Возвращаясь к событиям конца 30-х годов, отмечу, что один лишь культ Сталина, принявший в то время совершенно чудовищные формы, представлял собой жестокий удар по советской культуре. «Вы душите советское искусство, требуя от него придворного лизоблюдства, — писал Сталину Ф. Раскольников. — ...Вы насаждаете псевдоискусство, которое с надоедливым однообразием воспевает вашу пресловутую, набившую оскомину «гениальность». Бездарные графоманы славословят вас как полубога, «рождённого от луны и солнца», а вы, как восточный деспот, наслаждаетесь фимиамом грубой лести»{209}. К этому можно добавить, что славословие Сталину было уделом не одних графоманов, а обязанностью, возлагаемой на каждого деятеля культуры.
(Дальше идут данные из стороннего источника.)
/-- A write of MBCMD: a GO starts the engine unless it is busy; one for full service is turned down while a partition is enabled (R468). DEDUCED: log entry 75. -/
def mbcmdWrite (v : Word) (s : State) : State :=
  let c := fld v 7 0
  if !v.getLsbD 63 then { s with mgmt := { s.mgmt with cmd := c } }
  else if s.mgmt.busy then s
  else if c = 0 ∨ 4 < c then { s with mgmt := { s.mgmt with cmd := c } }
  else if c = 2 ∧ s.parts.any Part.en then mbDone { s with mgmt := { s.mgmt with cmd := c } } 4
  else { s with mgmt := { s.mgmt with cmd := c, busy := true, run := c, snapNonce := s.mgmt.nonce, snapMeas := s.mgmt.meas } }

/-- Bytes 0 to 575 of a report (R467). -/
def report (s : State) (q : Nat) : List Byte :=
  s.mgmt.snapNonce.flatMap (fun w => bytesOf w.toNat 8) ++ bytesOf s.modid 2 ++ bytesOf s.mgmt.svn 2 ++ bytesOf q 4 ++
  List.replicate 24 0 ++ s.mgmt.snapMeas.flatMap fun m => (bytesOf m 32).reverse

/-- The bytes of a report that have a home outside the risers are written (R424, R467). DESIGN CHOICE: log entry 110. -/
def writeReport (s : State) (pa : Nat) (bs : List Byte) : State :=
  { s with mem := bs.zipIdx.foldl (fun m e => match s.dram (pa + e.2) with
      | some a => SMap.put 0 m a e.1
      | none => m) s.mem }

/-- ATTEST (R467). A report whose bytes a converter works on is written once it has ended (R374). DEDUCED: log entry 75. DESIGN CHOICE: log entry 109. -/
def attest (s : State) : Option State :=
  let m := s.mgmt
  if !(m.busy && m.run == 1) then none
  else if m.mbaddr % 64 ≠ 0 ∨ !s.tableAt m.mbaddr then some (mbDone s 2)
  else if m.akleft = 0 then some (mbDone s 3)
  else if (List.range 37).any fun i => (s.dram (m.mbaddr + 64 * i)).any s.converting then none
  else
    let q := m.keyIndex
    let r := report s q
    let s := { s with mgmt := { m with keyIndex := q + 1, akleft := m.akleft - 1 } }
    some (mbDone (writeReport s m.mbaddr (r ++ (List.range 1772).map (Config.lms q r))) 0)

/-- ENTER_FULL_SERVICE (R468). -/
def enterFullService (s : State) : Option State :=
  if !(s.mgmt.busy && s.mgmt.run == 2) then none
  else if s.parts.any Part.en then some (mbDone s 4)
  else
    let s := mbDone s 0
    some (if s.mgmt.phase = 3 then { s with mgmt := { s.mgmt with phase := 4 } } else s)

/-- WRITE_ROUTE (R472). -/
def writeRoute (s : State) : Option State :=
  let v := s.mgmt.arg1
  let m := fld s.mgmt.arg0 11 0
  if !(s.mgmt.busy && s.mgmt.run == 3) then none
  else if fld s.mgmt.arg0 63 12 ≠ 0 ∨ fld v 62 20 ≠ 0 ∨ fld v 15 12 ≠ 0 then some (mbDone s 5)
  else some (mbDone (measure { s with mroute := SMap.put 0 s.mroute m v } (mmioBase + 0x700000 + 8 * m) v) 0)

/-- WRITE_JOIN_KEY (R472). -/
def writeJoinKey (s : State) : Option State :=
  let v := s.mgmt.arg1
  let n := fld s.mgmt.arg0 3 0
  if !(s.mgmt.busy && s.mgmt.run == 4) then none
  else if fld s.mgmt.arg0 63 12 ≠ 0 ∨ fld v 63 32 ≠ 0 ∨ (s.part n).en then some (mbDone s 5)
  else some (mbDone (measure (s.onPart n fun q => { q with key := v.toNat }) (mmioBase + 0x708000 + 8 * n) v) 0)

/-! ### Boot (R465) -/

/-- Phase 1: the images are measured, and their version is checked against the fuses. -/
def bootVerify (s : State) : State :=
  let s := (List.range 8).foldl (fun s i => extend s i ((List.range 32).map (Config.digest i))) s
  let svn := Config.svn % 2 ^ 16
  if svn < s.mgmt.fusesvn then { s with mgmt := { s.mgmt with err := 2 } } else { s with mgmt := { s.mgmt with svn, phase := 2 } }

/-- The failures of a phase. -/
def bootFails (phase err : Nat) : Bool :=
  (phase == 1 && (err == 1 || err == 2)) || (phase == 2 && err == 3) || (phase == 4 && err == 4)

/-- BOOT_PHASE_COMPLETE: the phase ends well, or with an error (R465). Phase 3 ends by command alone, and phase 5 not at all. -/
def bootPhaseComplete (err : Nat) (s : State) : Option State :=
  let m := s.mgmt
  if m.err ≠ 0 then none
  else if err ≠ 0 then (if bootFails m.phase err then some { s with mgmt := { m with err } } else none)
  else match m.phase with
    | 0 => some { s with mgmt := { m with phase := 1 } }
    | 1 => some (bootVerify s)
    | 2 => some { s with mgmt := { m with phase := 3 } }
    | 4 => some { s with mgmt := { m with phase := 5, fusesvn := max m.fusesvn m.svn } }
    | _ => none

/-! ### Resets (R469) -/

/-- PARTITION_RESET (R469). Cores are a partition's while it is enabled. DEDUCED: log entry 79. -/
def partitionReset (p : Nat) (s : State) : State :=
  let s := discard s p
  let s := if (s.part p).en then (s.part p).cores.foldl zeroCore s else s
  let s : State := { s with copies := s.copies.filter fun k => k.part != p, fabric := s.fabric.filter fun k => k.part != p
                            walks := s.walks.filter fun w => w.part != p }
  (s.blackBox p 8 0 0).onPart p fun q =>
    { q with en := false, state := 0, halt := none, halted := false, dumping := false, dump := [], moving := false, slots := [], ctrls := [], logs := []
             nests := [], graphs := [], teams := [], switch := none, sealing := none, reqs := [], gstate := 0
             queues := q.queues.map fun e => (e.1, { e.2 with en := false }) }

/-- DIE_RESET (R469, R396). -/
def dieReset (d : Nat) (s : State) : State :=
  ((List.range 16).filter fun p => (s.part p).dies.contains d && (s.part p).en).foldl (fun s p => partitionReset p s) (resetXlat s d)

/-- MODULE_RESET: everything at its reset value but the black boxes (R464), the fuses (R465), the key's index (R467), and what the outside world is still to do. DESIGN CHOICE: log entry 9. DEDUCED: log entry 78. -/
def moduleReset (s : State) : State :=
  let r : State := { State.reset with
    parts := s.parts.zipIdx.map fun e => { Part.reset s.modid e.2 with box := { e.1.box with fresh := 0 } }
    modid := s.modid
    mgmt := { Mgmt.reset with fusesvn := s.mgmt.fusesvn, akleft := s.mgmt.akleft, keyIndex := s.mgmt.keyIndex }
    hostUp := s.hostUp, agenda := s.agenda, nextId := s.nextId, free := s.free }
  ((List.range 16).filter fun p => (s.part p).en).foldl (fun s p => s.blackBox p 8 0 0) r

/-! ### Power (R470) -/

/-- PGATE_UPDATE: the measured draw in watts is compared with PCAP. DEDUCED: log entry 74. -/
def pgateUpdate (draw : Nat) (s : State) : State :=
  let gated (p : Nat) : Bool := (s.part p).en && (s.part p).level != 2
  if 2590 ≤ s.mgmt.pcap then { s with parts := s.parts.map fun q => { q with gate := 15 } }
  else
    let miss := decide (s.mgmt.pcap < draw) && (List.range 16).all fun p => !gated p || (s.part p).gate == 0
    let (u, s) := s.choose
    { s with mgmt := { s.mgmt with capmiss := s.mgmt.capmiss || miss }
             parts := s.parts.zipIdx.map fun e => { e.1 with gate := if e.1.en ∧ e.1.level ≠ 2 then Config.gate u e.2 % 16 else 15 } }

/-! ### Writes of control registers -/

/-- The bits of a word that a list of fields (high, low) keeps. -/
def keep (v : Word) (fs : List (Nat × Nat)) : Nat := fs.foldl (fun n f => n + fld v f.1 f.2 * 2 ^ f.2) 0

/-- The dispatch-control block of partition `p` (Table 4.1). -/
def writeDispatch (p o : Nat) (v : Word) (s : State) : State :=
  match o with
  | 0x000 => pcfgWrite p v s
  | 0x010 => s.onPart p fun q => { q with slice := v.toNat }
  | 0x018 => s.onPart p fun q => { q with qmin := v.toNat }
  | 0x020 => s.onPart p fun q => { q with ovr := v.toNat }
  | _ =>
    if o < 0x100 ∨ 0x300 ≤ o then s
    else
      let q := (o - 0x100) / 0x20
      match o % 0x20 with
      | 0x00 => s.onPart p fun x => x.onQueue q fun u => { u with base := keep v [(51, 12)] }
      | 0x08 => qcfgWrite p q v s
      | 0x18 => qtailWrite p q v s
      | _ => s

/-- The memory-control block (Table 3.3). -/
def writeWindow (p o : Nat) (v : Word) (s : State) : State :=
  if o < 0x200 then s.onPart p fun q => { q with rwin := SMap.put 0 q.rwin (o / 8) (BitVec.ofNat 64 (keep v [(63, 63), (38, 24), (11, 0)])) } else s

/-- The translation-control block (Table 15.1). -/
def writeXlat (p o : Nat) (v : Word) (s : State) : State :=
  if o < 0x800 then
    let fs := match o % 32 with
      | 0 => [(55, 12), (0, 0)]
      | 8 => [(55, 12)]
      | 16 => [(51, 12)]
      | _ => [(7, 4), (2, 0)]
    s.onPart p fun q => { q with xblk := SMap.put 0 q.xblk (o / 8) (BitVec.ofNat 64 (keep v fs)) }
  else if o = 0x800 then s.onPart p fun q => { q with ptroot := BitVec.ofNat 64 (keep v [(51, 20), (0, 0)]) }
  else if o = 0x808 ∧ v.getLsbD 63 then tinvGo p s
  else s

/-- The stack control block (Table 14.1). -/
def writeStack (k o : Nat) (v : Word) (s : State) : State :=
  match o with
  | 0x000 => s.onStack k fun x => { x with cvaddr := keep v [(51, 6)] }
  | 0x008 => s.onStack k fun x => { x with cvcnt := fld v 31 0 }
  | 0x010 => cvctlGo k v s
  | _ => if 0x100 ≤ o ∧ o < 0x180 then crallocWrite k ((o - 0x100) / 8) v s else s

/-- The save-control block (Table 16.1). A base outside HBM4E and LPDDR-6 is ignored (R398). -/
def writeSave (p o : Nat) (v : Word) (s : State) : State :=
  let q := s.part p
  let fixed := q.moving || q.dumping || !q.slots.isEmpty
  let base := keep v [(51, 12)]
  match o with
  | 0x000 => if fixed ∨ s.tableAt base = false then s else s.onPart p fun q => { q with srbase := base }
  | 0x008 => if fixed ∨ s.tableAt base = false then s else s.onPart p fun q => { q with imgbase := base }
  | 0x010 =>
    if fixed then s
    else s.onPart p fun q => { q with stride := if 10 ≤ fld v 47 32 ∧ fld v 47 32 ≤ 1024 then fld v 47 32 else q.stride, nslot := fld v 15 0 }
  | 0x018 =>
    let s := if v.getLsbD 1 then haltDump p s else s
    if v.getLsbD 0 then haltResume p s else s
  | 0x028 => s.onPart p fun q => { q with pwait := v.toNat }
  | 0x030 => s.onPart p fun q => { q with pabort := v.toNat }
  | _ => s

/-- The recovery-control block (Table 17.1). -/
def writeRecovery (o : Nat) (v : Word) (s : State) : State :=
  match o with
  | 0x000 => if s.parts.any Part.en ∨ fld v 8 4 = 0 ∨ 16 < fld v 8 4 then s else { s with riser := fld v 8 4 }
  | 0x008 => { s with sealper := fld v 31 0 }
  | 0x010 => { s with inj := BitVec.ofNat 64 (keep v [(63, 62), (51, 32), (27, 0)]), injCount := 0 }
  | 0x018 => if v.getLsbD 4 then rctlRollback v s else s
  | _ =>
    let p := (o - 0x100) / 0x20
    if o < 0x100 ∨ 0x300 ≤ o ∨ (s.part p).en then s
    else match o % 0x20 with
      | 0x00 => measure (s.onPart p fun q => { q with leader := fld v 27 16, gid := fld v 15 0 }) (mmioBase + 0x500000 + o) v
      | 0x08 => measure (s.onPart p fun q => { q with gmem := keep v [(51, 9)] }) (mmioBase + 0x500000 + o) v
      | _ => s

/-- A berth's control block (Table 18.3). -/
def writeBerth (b o : Nat) (v : Word) (s : State) : State :=
  match o with
  | 0x000 => persSet b v s
  | 0x010 => s.onBerth b fun x => { x with drainTo := v.toNat }
  | 0x020 => if v.getLsbD 0 then kgo b s else s
  | 0x028 => kstatWrite s b v
  | _ => if 0x040 ≤ o ∧ o < 0x080 then s.onBerth b fun x => { x with kpend := x.kpend.set ((o - 0x040) / 8) v } else s

/-- A core's trace-control block (Table 19.3). TCMD acts in the order DUMP, CLR, ARM. -/
def writeTrace (c o : Nat) (v : Word) (s : State) : State :=
  match o with
  | 0x00 => s.onTrace c fun t => { t with ctl := keep v [(63, 48), (46, 40), (38, 32), (27, 16), (10, 8), (6, 0)] }
  | 0x08 => s.onTrace c fun t => { t with pcm := keep v [(22, 3)] }
  | 0x18 =>
    let s := if v.getLsbD 2 then traceDump c s else s
    let s := if v.getLsbD 1 then s.onTrace c Trace.clear else s
    if v.getLsbD 0 then s.onTrace c Trace.arm else s
  | 0x20 => s.onTrace c fun t => { t with tdst := keep v [(51, 12)] }
  | _ => s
Создание убогих и лживых виршей на сталинскую тему представляет собой печальные страницы в биографии лучших советских поэтов.

Характеризуя состояние советской культуры 30-х годов, Троцкий писал: «В области простой грамотности успехи несомненны. Десятки миллионов научились читать и писать. Однако параллельно с этим они лишились права выражать при помощи печатного слова свои взгляды и интересы. Печать служит только бюрократии. Так называемые «социалистические» поэты имеют право писать только гимны Сталину. Тем же правом наделены и прозаики. Население обязано читать эти гимны. Точно то же происходит с кинематографией, радио, театром и пр. Недавно в школах введён новый премированный учебник русской истории. Можно сказать без преувеличения, что этот учебник состоит из одних лишь фальсификаций, имеющих задачей оправдать деспотизм бюрократии и личное самодержавие Сталина... Десятки миллионов детских голов заражаются и отравляются этой бесчестной литературой»{210}.

Ущерб, нанесённый сталинизмом советской культуре, выходил далеко за пределы культа Сталина, вызывавшего и в те годы отвращение у каждого по-настоящему культурного и самостоятельно мыслящего человека. «Развитие культуры немыслимо без критики, без ошибок и блужданий, без самостоятельного творчества, словом, без пробуждения личности, — писал Троцкий. — Однако бюрократия не терпит независимой мысли ни в одной из областей творчества. И по-своему она права: если критика пробудится в сфере искусства или педагогики, она неизбежно направится против бюрократии, против её привилегий, её невежества и её произвола. Этим объясняется тот факт, что «чистка», начавшись с партии, проникла затем во все без исключения сферы общественной жизни. ГПУ «чистит» поэтов, астрономов, педагогов и музыкантов по признаку «троцкизма», причём лучшие головы попадают под маузер»{211}.

Этот истребительный поход против «лучших голов» советской культуры не всегда выступал следствием их близости к «троцкизму» и троцкистам, но всегда — средством подавления не только социалистических, но и общедемократических начал в духовной жизни советского общества — свободной мысли и критического отношения к существующему режиму.

Как свидетельствуют материалы следственного дела Бабеля, такого рода критические настроения были широко распространены среди деятелей советского искусства. Но, даже будучи знаком с соответствующими агентурными материалами НКВД, Сталин нередко умерял усилия своих сатрапов, направленные на уничтожение лучших мастеров советской культуры, известных во всём мире. В процентном отношении доля репрессированных в 1937–1938 годах деятелей науки и искусства была ниже, чем доля подвергнутых репрессиям партийных деятелей и военачальников.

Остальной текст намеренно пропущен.